Oil Futures Advance After Short-Lived Geneva Talks

Oil prices moved sharply higher on Wednesday after negotiations in Geneva between Ukraine and Russia ended abruptly after roughly two hours, with Ukrainian President Volodymyr Zelenskiy characterizing the session as “difficult”.

By 1227 GMT, Brent crude futures were trading $1.85 higher, or 2.7%, at $69.27 per barrel. U.S. West Texas Intermediate (WTI) crude futures gained $1.78, or 2.9%, to $64.11 per barrel.

ContractPriceChangePercentage MoveTime (GMT)
Brent crude futures$69.27$1.852.7%1227
WTI crude futures$64.11$1.782.9%1227

Following the discussions, Zelenskiy accused Moscow of intentionally slowing efforts to reach an agreement to end the four-year conflict. Russia’s chief negotiator, Vladimir Medinsky, also described the negotiations as difficult, but said they were conducted in a business-like manner and indicated that another round of talks would take place.

The talks in Switzerland, mediated by the United States, occurred as U.S. President Donald Trump had, on two recent occasions, suggested that Ukraine bore responsibility for taking steps needed to make the negotiations successful.

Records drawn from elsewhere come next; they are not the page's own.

@[simp] theorem noticeEvent_pending (e : Option NoticeIx) (act : State → State) (s : State)
    (h : (act s).pending = s.pending) :
    (noticeEvent e act s).pending = s.pending := by
  simp [noticeEvent, h]

@[simp] theorem noticeEvent_clock (e : Option NoticeIx) (act : State → State) (s : State)
    (h : (act s).clock = s.clock) :
    (noticeEvent e act s).clock = s.clock := by
  simp [noticeEvent, h]

@[simp] theorem noticeEvent_shows (e : Option NoticeIx) (act : State → State) (s : State)
    (h : (act s).shows = s.shows) :
    (noticeEvent e act s).shows = s.shows := by
  simp [noticeEvent, h]

@[simp] theorem noticeEvent_desks (e : Option NoticeIx) (act : State → State) (s : State)
    (h : (act s).desks = s.desks) :
    (noticeEvent e act s).desks = s.desks := by
  simp [noticeEvent, h]

@[simp] theorem noticeEvent_air (e : Option NoticeIx) (act : State → State) (s : State)
    (h : (act s).air = s.air) :
    (noticeEvent e act s).air = s.air := by
  simp [noticeEvent, h]

@[simp] theorem noticeEvent_displays (e : Option NoticeIx) (act : State → State) (s : State)
    (h : (act s).displays = s.displays) :
    (noticeEvent e act s).displays = s.displays := by
  simp [noticeEvent, h]

@[simp] theorem noticeEvent_stream (e : Option NoticeIx) (act : State → State) (s : State)
    (h : (act s).stream = s.stream) :
    (noticeEvent e act s).stream = s.stream := by
  simp [noticeEvent, h]

@[simp] theorem noticeEvent_faults (e : Option NoticeIx) (act : State → State) (s : State)
    (h : (act s).faults = s.faults) :
    (noticeEvent e act s).faults = s.faults := by
  simp [noticeEvent, h]

@[simp] theorem noticeEvent_reads (e : Option NoticeIx) (act : State → State) (s : State)
    (h : (act s).reads = s.reads) :
    (noticeEvent e act s).reads = s.reads := by
  simp [noticeEvent, h]

@[simp] theorem noticeEvent_hostMem (e : Option NoticeIx) (act : State → State) (s : State)
    (h : (act s).hostMem = s.hostMem) :
    (noticeEvent e act s).hostMem = s.hostMem := by
  simp [noticeEvent, h]

@[simp] theorem noticeEvent_freeCount (e : Option NoticeIx) (act : State → State) (s : State)
    (h : (act s).freeCount = s.freeCount) :
    (noticeEvent e act s).freeCount = s.freeCount := by
  simp [noticeEvent, h]

@[simp] theorem createNotice_keeps (p : Post) (i : NoticeIx) (s : State) :
    (createNotice p i s).pending = s.pending ∧
      (createNotice p i s).win = s.win ∧
      (createNotice p i s).clock = s.clock ∧
      (createNotice p i s).shows = s.shows ∧
      (createNotice p i s).air = s.air ∧
      (createNotice p i s).displays = s.displays ∧
      (createNotice p i s).stream = s.stream ∧
      (createNotice p i s).faults = s.faults ∧
      (createNotice p i s).reads = s.reads ∧
      (createNotice p i s).hostMem = s.hostMem ∧
      (createNotice p i s).freeCount = s.freeCount := by
  simp only [createNotice]
  repeat' split
  all_goals simp

@[simp] theorem collapseAt_keeps (i : NoticeIx) (s : State) (d : DisplayIx) :
    (collapseAt i s d).pending = s.pending ∧
      (collapseAt i s d).win = s.win ∧
      (collapseAt i s d).clock = s.clock ∧
      (collapseAt i s d).shows = s.shows ∧
      (collapseAt i s d).air = s.air ∧
      (collapseAt i s d).displays = s.displays ∧
      (collapseAt i s d).stream = s.stream ∧
      (collapseAt i s d).faults = s.faults ∧
      (collapseAt i s d).reads = s.reads ∧
      (collapseAt i s d).hostMem = s.hostMem ∧
      (collapseAt i s d).freeCount = s.freeCount := by
  simp only [collapseAt]
  repeat' split
  all_goals simp

@[simp] theorem collapseWhereHeld_keeps (i : NoticeIx) (s : State) (d : DisplayIx) :
    (collapseWhereHeld i s d).pending = s.pending ∧
      (collapseWhereHeld i s d).win = s.win ∧
      (collapseWhereHeld i s d).clock = s.clock ∧
      (collapseWhereHeld i s d).shows = s.shows ∧
      (collapseWhereHeld i s d).air = s.air ∧
      (collapseWhereHeld i s d).displays = s.displays ∧
      (collapseWhereHeld i s d).stream = s.stream ∧
      (collapseWhereHeld i s d).faults = s.faults ∧
      (collapseWhereHeld i s d).reads = s.reads ∧
      (collapseWhereHeld i s d).hostMem = s.hostMem ∧
      (collapseWhereHeld i s d).freeCount = s.freeCount := by
  simp only [collapseWhereHeld]
  repeat' split
  all_goals simp

@[simp] theorem collapseNotice_keeps (p : Post) (i : NoticeIx) (s : State) :
    (collapseNotice p i s).pending = s.pending ∧
      (collapseNotice p i s).win = s.win ∧
      (collapseNotice p i s).clock = s.clock ∧
      (collapseNotice p i s).shows = s.shows ∧
      (collapseNotice p i s).air = s.air ∧
      (collapseNotice p i s).displays = s.displays ∧
      (collapseNotice p i s).stream = s.stream ∧
      (collapseNotice p i s).faults = s.faults ∧
      (collapseNotice p i s).reads = s.reads ∧
      (collapseNotice p i s).hostMem = s.hostMem ∧
      (collapseNotice p i s).freeCount = s.freeCount := by
  simp only [collapseNotice]
  repeat' split
  all_goals simp

@[simp] theorem applyPost_keeps (p : Post) (s : State) :
    (applyPost p s).pending = s.pending ∧
      (applyPost p s).clock = s.clock ∧
      (applyPost p s).shows = s.shows ∧
      (applyPost p s).air = s.air ∧
      (applyPost p s).displays = s.displays ∧
      (applyPost p s).stream = s.stream ∧
      (applyPost p s).faults = s.faults ∧
      (applyPost p s).reads = s.reads ∧
      (applyPost p s).hostMem = s.hostMem ∧
      (applyPost p s).freeCount = s.freeCount := by
  simp only [applyPost]
  repeat' split
  all_goals simp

Regional Supply Tensions in Central and Eastern Europe

Hungary has stopped delivering diesel to neighboring Ukraine and will not restart those shipments unless Kyiv resumes crude oil flows through the Druzhba pipeline to Hungary, Hungarian Foreign Minister Peter Szijjarto said on Wednesday.

Russian crude deliveries transiting Ukraine to Slovakia and Hungary have faced weeks of disruption. Ukraine attributes these interruptions to a Russian attack that it says took place on January 27.

Market Reaction to U.S.-Iran Nuclear Discussions

Oil prices had declined on Tuesday after Iran and the United States reached an understanding on “guiding principles” in negotiations intended to address their long-running nuclear dispute. Iranian Foreign Minister Abbas Araqchi said that this understanding did not mean that a final agreement was imminent.

As those talks began on Tuesday, Iranian state media reported that Iran had temporarily closed parts of the Strait of Hormuz, a key transit channel for global oil shipments, citing “security precautions” during military exercises by the elite Revolutionary Guards. Later, state media said the strait had been shut for a few hours, without clarifying whether it had fully reopened.

SEB chief commodities analyst Bjarne Schieldrop, in a note, wrote: “Iran knows Trump’s negotiation tactics now. It also knows that a disruption in oil exports out of the Strait of Hormuz and a rally in the oil price to $150 per barrel is the very last thing Trump wants. Iran has time to negotiate in calmness.”

Military Drills and Geopolitical Risk

The Iranian semi-official Fars news agency reported that Iran and Russia will carry out naval exercises in the Sea of Oman and the northern Indian Ocean on Thursday, following military drills conducted by the Revolutionary Guards in the Strait of Hormuz a few days earlier.

Political consultancy Eurasia Group said in a Tuesday note to clients that it assigns a 65% probability to U.S. military strikes against Iran by the end of April.

Inventory Data in Focus

Market participants are also monitoring upcoming U.S. inventory statistics. The American Petroleum Institute is scheduled to publish its weekly report later in the day, followed by data from the Energy Information Administration, the statistical division of the U.S. Department of Energy, on Thursday.

Analysts surveyed by Reuters estimated that U.S. crude stockpiles likely increased last week, while inventories of distillates and gasoline probably declined.